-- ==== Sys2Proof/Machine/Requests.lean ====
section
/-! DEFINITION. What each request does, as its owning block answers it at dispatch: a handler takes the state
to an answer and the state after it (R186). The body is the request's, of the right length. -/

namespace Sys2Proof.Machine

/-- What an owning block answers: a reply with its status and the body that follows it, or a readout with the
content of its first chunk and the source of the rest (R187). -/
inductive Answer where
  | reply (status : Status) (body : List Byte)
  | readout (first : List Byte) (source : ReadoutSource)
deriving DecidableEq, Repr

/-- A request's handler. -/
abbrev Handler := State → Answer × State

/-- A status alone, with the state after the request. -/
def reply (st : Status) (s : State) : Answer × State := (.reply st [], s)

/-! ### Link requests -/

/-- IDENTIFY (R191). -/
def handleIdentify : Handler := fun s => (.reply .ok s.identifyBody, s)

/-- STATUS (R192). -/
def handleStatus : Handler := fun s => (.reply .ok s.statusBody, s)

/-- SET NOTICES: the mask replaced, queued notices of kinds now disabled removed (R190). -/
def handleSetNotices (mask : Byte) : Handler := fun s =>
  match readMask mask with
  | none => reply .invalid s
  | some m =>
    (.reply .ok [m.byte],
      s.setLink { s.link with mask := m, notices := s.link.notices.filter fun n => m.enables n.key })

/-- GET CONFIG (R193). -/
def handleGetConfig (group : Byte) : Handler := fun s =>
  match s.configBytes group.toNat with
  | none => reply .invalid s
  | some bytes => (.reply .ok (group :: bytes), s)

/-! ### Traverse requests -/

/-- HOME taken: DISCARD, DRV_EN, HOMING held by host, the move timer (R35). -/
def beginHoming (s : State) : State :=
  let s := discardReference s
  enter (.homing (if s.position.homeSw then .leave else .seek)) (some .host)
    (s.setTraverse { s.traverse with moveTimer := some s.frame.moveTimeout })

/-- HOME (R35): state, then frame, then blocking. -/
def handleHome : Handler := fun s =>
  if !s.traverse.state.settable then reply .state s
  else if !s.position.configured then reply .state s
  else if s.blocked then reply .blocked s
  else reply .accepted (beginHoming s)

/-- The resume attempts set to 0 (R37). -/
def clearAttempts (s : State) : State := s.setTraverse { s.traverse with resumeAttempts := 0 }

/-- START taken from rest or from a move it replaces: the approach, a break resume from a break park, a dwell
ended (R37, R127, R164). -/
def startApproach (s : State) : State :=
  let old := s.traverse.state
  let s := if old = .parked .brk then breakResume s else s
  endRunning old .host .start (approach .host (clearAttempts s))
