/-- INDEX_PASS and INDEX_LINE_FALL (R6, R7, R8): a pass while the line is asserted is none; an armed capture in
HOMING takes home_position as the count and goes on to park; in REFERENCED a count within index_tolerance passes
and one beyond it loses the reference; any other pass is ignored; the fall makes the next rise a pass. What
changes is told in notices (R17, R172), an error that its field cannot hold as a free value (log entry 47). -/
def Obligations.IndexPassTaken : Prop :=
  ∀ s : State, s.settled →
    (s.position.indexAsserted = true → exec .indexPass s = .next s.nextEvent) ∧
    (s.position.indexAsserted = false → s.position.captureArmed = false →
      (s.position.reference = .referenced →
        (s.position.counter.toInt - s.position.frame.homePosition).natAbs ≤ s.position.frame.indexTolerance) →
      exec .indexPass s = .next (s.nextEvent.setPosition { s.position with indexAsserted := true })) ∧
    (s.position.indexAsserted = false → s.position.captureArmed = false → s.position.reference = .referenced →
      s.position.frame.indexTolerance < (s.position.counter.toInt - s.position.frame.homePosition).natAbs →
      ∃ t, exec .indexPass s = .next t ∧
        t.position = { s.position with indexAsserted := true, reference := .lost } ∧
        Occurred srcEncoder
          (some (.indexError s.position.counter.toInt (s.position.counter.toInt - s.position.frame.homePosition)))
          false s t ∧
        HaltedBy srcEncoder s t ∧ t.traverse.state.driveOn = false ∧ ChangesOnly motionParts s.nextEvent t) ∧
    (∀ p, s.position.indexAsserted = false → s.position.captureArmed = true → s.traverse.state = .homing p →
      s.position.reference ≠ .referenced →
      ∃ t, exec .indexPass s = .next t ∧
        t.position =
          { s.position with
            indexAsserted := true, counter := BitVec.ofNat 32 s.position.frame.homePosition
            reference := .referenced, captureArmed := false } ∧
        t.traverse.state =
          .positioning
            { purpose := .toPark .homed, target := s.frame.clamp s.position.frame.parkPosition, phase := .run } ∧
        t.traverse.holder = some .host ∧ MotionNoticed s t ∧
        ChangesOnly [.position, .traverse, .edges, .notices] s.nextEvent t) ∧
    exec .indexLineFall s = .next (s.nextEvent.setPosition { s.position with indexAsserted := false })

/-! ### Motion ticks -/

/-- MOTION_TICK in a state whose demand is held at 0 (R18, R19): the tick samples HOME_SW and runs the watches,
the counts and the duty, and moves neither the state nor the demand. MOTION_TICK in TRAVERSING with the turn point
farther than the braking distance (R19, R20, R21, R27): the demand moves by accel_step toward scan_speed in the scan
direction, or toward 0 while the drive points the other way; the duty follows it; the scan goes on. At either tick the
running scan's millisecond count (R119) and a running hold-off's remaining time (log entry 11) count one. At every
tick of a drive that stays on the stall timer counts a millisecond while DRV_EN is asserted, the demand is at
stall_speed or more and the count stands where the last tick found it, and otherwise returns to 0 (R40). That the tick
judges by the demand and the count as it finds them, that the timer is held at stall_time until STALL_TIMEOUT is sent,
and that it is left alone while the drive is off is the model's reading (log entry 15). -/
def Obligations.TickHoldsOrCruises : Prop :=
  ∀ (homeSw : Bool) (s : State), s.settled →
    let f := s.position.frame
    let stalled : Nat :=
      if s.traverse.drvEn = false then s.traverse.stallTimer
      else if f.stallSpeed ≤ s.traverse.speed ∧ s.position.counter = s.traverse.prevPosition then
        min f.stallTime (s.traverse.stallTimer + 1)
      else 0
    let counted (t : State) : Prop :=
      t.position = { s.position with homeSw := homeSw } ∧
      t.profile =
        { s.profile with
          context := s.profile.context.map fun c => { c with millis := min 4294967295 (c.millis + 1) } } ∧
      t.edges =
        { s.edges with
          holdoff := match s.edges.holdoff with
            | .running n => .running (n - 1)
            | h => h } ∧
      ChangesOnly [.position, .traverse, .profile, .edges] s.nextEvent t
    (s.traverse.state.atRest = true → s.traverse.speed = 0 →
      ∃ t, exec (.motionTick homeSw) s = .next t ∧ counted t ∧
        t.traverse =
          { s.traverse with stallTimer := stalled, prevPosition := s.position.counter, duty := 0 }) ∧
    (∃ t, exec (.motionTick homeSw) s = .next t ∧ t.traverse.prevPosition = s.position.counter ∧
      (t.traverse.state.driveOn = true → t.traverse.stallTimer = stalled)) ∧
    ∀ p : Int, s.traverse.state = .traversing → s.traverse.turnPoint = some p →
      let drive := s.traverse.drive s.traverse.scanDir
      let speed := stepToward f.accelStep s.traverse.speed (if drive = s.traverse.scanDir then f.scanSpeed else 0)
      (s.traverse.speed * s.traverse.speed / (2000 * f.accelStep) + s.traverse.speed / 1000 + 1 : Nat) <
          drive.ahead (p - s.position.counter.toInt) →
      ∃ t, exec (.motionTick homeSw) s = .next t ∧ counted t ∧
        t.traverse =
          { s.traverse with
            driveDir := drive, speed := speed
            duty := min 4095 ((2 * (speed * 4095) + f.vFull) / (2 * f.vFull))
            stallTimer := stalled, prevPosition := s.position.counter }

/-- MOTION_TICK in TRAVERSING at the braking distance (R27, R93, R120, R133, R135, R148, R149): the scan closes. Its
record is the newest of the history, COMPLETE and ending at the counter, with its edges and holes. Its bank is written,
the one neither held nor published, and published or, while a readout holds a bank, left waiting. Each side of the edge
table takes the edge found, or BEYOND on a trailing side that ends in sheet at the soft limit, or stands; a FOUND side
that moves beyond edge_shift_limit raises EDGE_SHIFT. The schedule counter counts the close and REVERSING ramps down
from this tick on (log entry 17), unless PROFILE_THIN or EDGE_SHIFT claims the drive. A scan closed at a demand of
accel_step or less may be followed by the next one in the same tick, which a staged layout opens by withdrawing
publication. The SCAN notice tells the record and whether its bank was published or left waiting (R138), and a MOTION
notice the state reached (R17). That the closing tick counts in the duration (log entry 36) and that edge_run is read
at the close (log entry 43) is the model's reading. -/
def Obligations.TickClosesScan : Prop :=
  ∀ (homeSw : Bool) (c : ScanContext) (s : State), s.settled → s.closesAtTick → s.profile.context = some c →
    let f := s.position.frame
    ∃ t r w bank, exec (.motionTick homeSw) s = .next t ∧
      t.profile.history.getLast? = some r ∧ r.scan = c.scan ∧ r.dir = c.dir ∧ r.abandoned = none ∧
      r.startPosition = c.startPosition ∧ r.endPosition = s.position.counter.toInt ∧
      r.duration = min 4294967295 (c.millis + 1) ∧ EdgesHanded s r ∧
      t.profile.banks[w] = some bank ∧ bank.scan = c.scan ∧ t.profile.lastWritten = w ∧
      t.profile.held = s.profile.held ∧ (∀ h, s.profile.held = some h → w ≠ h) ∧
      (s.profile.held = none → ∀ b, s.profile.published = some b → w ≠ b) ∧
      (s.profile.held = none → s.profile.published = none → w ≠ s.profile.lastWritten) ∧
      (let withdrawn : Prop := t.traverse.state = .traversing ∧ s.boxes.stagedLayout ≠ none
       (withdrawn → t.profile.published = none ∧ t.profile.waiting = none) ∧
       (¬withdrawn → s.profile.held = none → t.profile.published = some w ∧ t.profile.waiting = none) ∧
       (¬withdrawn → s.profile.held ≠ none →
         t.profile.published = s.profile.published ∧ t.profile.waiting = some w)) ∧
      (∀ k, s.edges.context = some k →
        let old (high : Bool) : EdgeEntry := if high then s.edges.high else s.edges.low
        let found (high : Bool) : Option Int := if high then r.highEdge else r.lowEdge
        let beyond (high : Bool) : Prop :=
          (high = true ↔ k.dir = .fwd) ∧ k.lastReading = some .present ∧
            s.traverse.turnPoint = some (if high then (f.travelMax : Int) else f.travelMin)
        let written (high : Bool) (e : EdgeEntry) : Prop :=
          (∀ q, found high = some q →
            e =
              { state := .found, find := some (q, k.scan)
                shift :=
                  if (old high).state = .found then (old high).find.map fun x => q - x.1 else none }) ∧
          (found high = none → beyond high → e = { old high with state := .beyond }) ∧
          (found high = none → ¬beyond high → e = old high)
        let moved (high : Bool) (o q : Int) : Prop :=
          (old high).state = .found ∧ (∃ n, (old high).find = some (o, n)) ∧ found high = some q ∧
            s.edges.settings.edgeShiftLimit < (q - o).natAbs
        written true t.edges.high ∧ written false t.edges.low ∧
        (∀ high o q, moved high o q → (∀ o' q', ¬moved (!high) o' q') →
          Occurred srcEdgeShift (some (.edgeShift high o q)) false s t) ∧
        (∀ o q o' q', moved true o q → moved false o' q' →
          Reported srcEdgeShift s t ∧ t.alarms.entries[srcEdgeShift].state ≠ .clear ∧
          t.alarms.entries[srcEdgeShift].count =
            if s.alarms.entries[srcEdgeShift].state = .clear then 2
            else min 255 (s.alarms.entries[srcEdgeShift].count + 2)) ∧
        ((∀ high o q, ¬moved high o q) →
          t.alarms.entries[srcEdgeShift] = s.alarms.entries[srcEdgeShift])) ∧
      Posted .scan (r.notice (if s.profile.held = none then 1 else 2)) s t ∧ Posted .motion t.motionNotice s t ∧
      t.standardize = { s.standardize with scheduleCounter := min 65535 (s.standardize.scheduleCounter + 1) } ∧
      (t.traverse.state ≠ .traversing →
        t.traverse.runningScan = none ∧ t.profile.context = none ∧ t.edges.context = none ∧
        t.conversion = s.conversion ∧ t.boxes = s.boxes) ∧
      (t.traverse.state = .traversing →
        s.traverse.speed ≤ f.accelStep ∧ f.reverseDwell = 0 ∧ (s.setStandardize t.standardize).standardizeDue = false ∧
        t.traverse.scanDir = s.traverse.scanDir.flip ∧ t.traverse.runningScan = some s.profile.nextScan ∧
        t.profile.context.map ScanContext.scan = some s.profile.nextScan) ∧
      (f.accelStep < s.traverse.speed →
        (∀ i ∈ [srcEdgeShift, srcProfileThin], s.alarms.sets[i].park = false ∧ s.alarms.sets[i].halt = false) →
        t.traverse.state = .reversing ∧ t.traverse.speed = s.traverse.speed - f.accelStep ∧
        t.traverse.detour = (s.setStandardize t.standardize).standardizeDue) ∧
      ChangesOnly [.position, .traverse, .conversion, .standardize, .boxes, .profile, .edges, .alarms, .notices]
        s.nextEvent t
★ ★ ★ ★ ★ ★ ★
PROBLEM DESCRIPTION:
Above are the records. Print exactly, and only, the lines from the line with "from this tick" to the line with "r.startPosition = c.startPosition", both inclusive.

EXERCISE SOLUTION:
from this tick on (log entry 17), unless PROFILE_THIN or EDGE_SHIFT claims the drive. A scan closed at a demand of
accel_step or less may be followed by the next one in the same tick, which a staged layout opens by withdrawing
publication. The SCAN notice tells the record and whether its bank was published or left waiting (R138), and a MOTION
notice the state reached (R17). That the closing tick counts in the duration (log entry 36) and that edge_run is read
at the close (log entry 43) is the model's reading. -/
def Obligations.TickClosesScan : Prop :=
  ∀ (homeSw : Bool) (c : ScanContext) (s : State), s.settled → s.closesAtTick → s.profile.context = some c →
    let f := s.position.frame
    ∃ t r w bank, exec (.motionTick homeSw) s = .next t ∧
      t.profile.history.getLast? = some r ∧ r.scan = c.scan ∧ r.dir = c.dir ∧ r.abandoned = none ∧
      r.startPosition = c.startPosition ∧ r.endPosition = s.position.counter.toInt ∧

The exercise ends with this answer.